Library	Shape	Growth	Lang	License	Perf tier	Note
rigtorp/SPSCQueue	SPSC	bounded	C++11 hdr	MIT	top (latency reference)	cache-padded + index-caching built in
Folly ProducerConsumerQueue	SPSC	bounded	C++	Apache-2	top	single header, pulls Folly conventions
moodycamel ReaderWriterQueue	SPSC	lock-free grow	C++ hdr	BSD-2	very high	only ready-made growable SPSC; standalone (no Boost dep)
DPDK rte_ring (SP/SC)	SPSC/MPMC	bounded	C	BSD-3	top (packet-grade)	vendor separately from DPDK
concurrencykit ck_ring	SPSC/MPMC	bounded	C	BSD-2	high	drops into C directly; gives MPMC too
liblfds ringbuffer	SPSC/MPMC	bounded	C	public domain	high	zero deps, most permissive

Decision fork

• Max performance = bounded fixed ring → rigtorp / Folly (C++) or ck_ring / rte_ring (C). Any growth (block-linking or mutex) costs throughput.
• Growable ready-made exists only as moodycamel RWQ (C++, no Boost dependency).
• Language is not a gate (C++ is fine); the C libs just drop in without a C++ TU.

Action item: benchmark before deciding (REQUIRED)

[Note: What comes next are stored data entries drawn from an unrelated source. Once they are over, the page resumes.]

-- ==== Sys2Proof/Laws/State.lean ====
section
/-!
SUPPORT. What each named update of a state leaves of it, field by field: one lemma per field and update, so that no proof unfolds a
record update; and what reads back of a core, a cluster, an engine and a register after an update.
-/
namespace Sys2Proof.Machine

-- Elements of a vector after one of them is replaced.

@[simp] theorem vput_get {α : Type} {n : Nat} (v : Vector α n) (i : Fin n) (a : α) (k : Nat) (h : k < n) :
    (vput v i a)[k] = if i.val = k then a else v[k] := by
  simp [vput, Vector.getElem_set]

@[simp] theorem vmod_get {α : Type} {n : Nat} (v : Vector α n) (i : Fin n) (g : α → α) (k : Nat) (h : k < n) :
    (vmod v i g)[k] = if i.val = k then g v[k] else v[k] := by
  unfold vmod; by_cases e : i.val = k
  · subst e; simp
  · simp [e]

@[simp] theorem vall_get {α : Type} {n : Nat} (v : Vector α n) (g : Fin n → α → α) (k : Nat) (h : k < n) : (vall v g)[k] = g ⟨k, h⟩ v[k] := by
  simp [vall]

theorem vmod_vmod {α : Type} {n : Nat} (v : Vector α n) (i : Fin n) (g h : α → α) : vmod (vmod v i g) i h = vmod v i (fun x => h (g x)) := by
  simp [vmod, vput]

-- The fields of a state that an update leaves.

@[simp] theorem State.coreUpd_tile (n : CoreId) (g : Core → Core) (s : State) : (s.coreUpd n g).tile = s.tile := rfl
@[simp] theorem State.coreUpd_rdie (n : CoreId) (g : Core → Core) (s : State) : (s.coreUpd n g).rdie = s.rdie := rfl
@[simp] theorem State.coreUpd_mem (n : CoreId) (g : Core → Core) (s : State) : (s.coreUpd n g).mem = s.mem := rfl
@[simp] theorem State.coreUpd_host (n : CoreId) (g : Core → Core) (s : State) : (s.coreUpd n g).host = s.host := rfl
@[simp] theorem State.coreUpd_bad (n : CoreId) (g : Core → Core) (s : State) : (s.coreUpd n g).bad = s.bad := rfl
@[simp] theorem State.coreUpd_weak (n : CoreId) (g : Core → Core) (s : State) : (s.coreUpd n g).weak = s.weak := rfl
@[simp] theorem State.coreUpd_inflight (n : CoreId) (g : Core → Core) (s : State) : (s.coreUpd n g).inflight = s.inflight := rfl
@[simp] theorem State.coreUpd_lat (n : CoreId) (g : Core → Core) (s : State) : (s.coreUpd n g).lat = s.lat := rfl
@[simp] theorem State.coreUpd_dirty (n : CoreId) (g : Core → Core) (s : State) : (s.coreUpd n g).dirty = s.dirty := rfl
@[simp] theorem State.coreUpd_carried (n : CoreId) (g : Core → Core) (s : State) : (s.coreUpd n g).carried = s.carried := rfl
@[simp] theorem State.coreUpd_sysDirty (n : CoreId) (g : Core → Core) (s : State) : (s.coreUpd n g).sysDirty = s.sysDirty := rfl
@[simp] theorem State.coreUpd_slots (n : CoreId) (g : Core → Core) (s : State) : (s.coreUpd n g).slots = s.slots := rfl
@[simp] theorem State.coreUpd_tlb (n : CoreId) (g : Core → Core) (s : State) : (s.coreUpd n g).tlb = s.tlb := rfl
@[simp] theorem State.coreUpd_wcache (n : CoreId) (g : Core → Core) (s : State) : (s.coreUpd n g).wcache = s.wcache := rfl
@[simp] theorem State.coreUpd_ctxs (n : CoreId) (g : Core → Core) (s : State) : (s.coreUpd n g).ctxs = s.ctxs := rfl
@[simp] theorem State.coreUpd_launches (n : CoreId) (g : Core → Core) (s : State) : (s.coreUpd n g).launches = s.launches := rfl
@[simp] theorem State.coreUpd_recs (n : CoreId) (g : Core → Core) (s : State) : (s.coreUpd n g).recs = s.recs := rfl
@[simp] theorem State.coreUpd_coll (n : CoreId) (g : Core → Core) (s : State) : (s.coreUpd n g).coll = s.coll := rfl
@[simp] theorem State.coreUpd_pkg (n : CoreId) (g : Core → Core) (s : State) : (s.coreUpd n g).pkg = s.pkg := rfl
@[simp] theorem State.coreUpd_mc (n : CoreId) (g : Core → Core) (s : State) : (s.coreUpd n g).mc = s.mc := rfl
@[simp] theorem State.coreUpd_trace (n : CoreId) (g : Core → Core) (s : State) : (s.coreUpd n g).trace = s.trace := rfl
@[simp] theorem State.coreUpd_island (n : CoreId) (g : Core → Core) (s : State) : (s.coreUpd n g).island = s.island := rfl
@[simp] theorem State.coreUpd_cyc (n : CoreId) (g : Core → Core) (s : State) : (s.coreUpd n g).cyc = s.cyc := rfl
@[simp] theorem State.coreUpd_power (n : CoreId) (g : Core → Core) (s : State) : (s.coreUpd n g).power = s.power := rfl
@[simp] theorem State.coreUpd_hostLink (n : CoreId) (g : Core → Core) (s : State) : (s.coreUpd n g).hostLink = s.hostLink := rfl
@[simp] theorem State.coreUpd_msi (n : CoreId) (g : Core → Core) (s : State) : (s.coreUpd n g).msi = s.msi := rfl
@[simp] theorem State.coreUpd_posts (n : CoreId) (g : Core → Core) (s : State) : (s.coreUpd n g).posts = s.posts := rfl
@[simp] theorem State.coreUpd_patrol (n : CoreId) (g : Core → Core) (s : State) : (s.coreUpd n g).patrol = s.patrol := rfl
@[simp] theorem State.coreUpd_at_ (n : CoreId) (g : Core → Core) (s : State) : (s.coreUpd n g).at_ = s.at_ := rfl
@[simp] theorem State.coreUpd_iss (n : CoreId) (g : Core → Core) (s : State) : (s.coreUpd n g).iss = s.iss := rfl
@[simp] theorem State.coreUpd_agenda (n : CoreId) (g : Core → Core) (s : State) : (s.coreUpd n g).agenda = s.agenda := rfl
@[simp] theorem State.coreUpd_rr (n : CoreId) (g : Core → Core) (s : State) : (s.coreUpd n g).rr = s.rr := rfl
@[simp] theorem State.coreUpd_issued (n : CoreId) (g : Core → Core) (s : State) : (s.coreUpd n g).issued = s.issued := rfl
@[simp] theorem State.coreUpd_fresh (n : CoreId) (g : Core → Core) (s : State) : (s.coreUpd n g).fresh = s.fresh := rfl
@[simp] theorem State.coreUpd_ids (n : CoreId) (g : Core → Core) (s : State) : (s.coreUpd n g).ids = s.ids := rfl
@[simp] theorem State.coreUpd_hostOut (n : CoreId) (g : Core → Core) (s : State) : (s.coreUpd n g).hostOut = s.hostOut := rfl
@[simp] theorem State.coreUpd_hostHeld (n : CoreId) (g : Core → Core) (s : State) : (s.coreUpd n g).hostHeld = s.hostHeld := rfl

Stand up a small micro-benchmark and compare, on the same machine, under matched item size / ring depth / contention:

• rigtorp/SPSCQueue (bounded baseline / latency reference)
• moodycamel ReaderWriterQueue (growable baseline)
• Folly ProducerConsumerQueue (bounded)
• ck_ring (C bounded)
• rte_ring (C bounded, packet-grade)

Report throughput + round-trip latency. Pick by numbers — top-tier libs are often within measurement noise and the order is workload/topology dependent.

Then decide among:

1. bounded rigtorp / Folly / ck_ring / rte_ring + backpressure — max perf;
2. moodycamel RWQ — only if dynamic growth is required.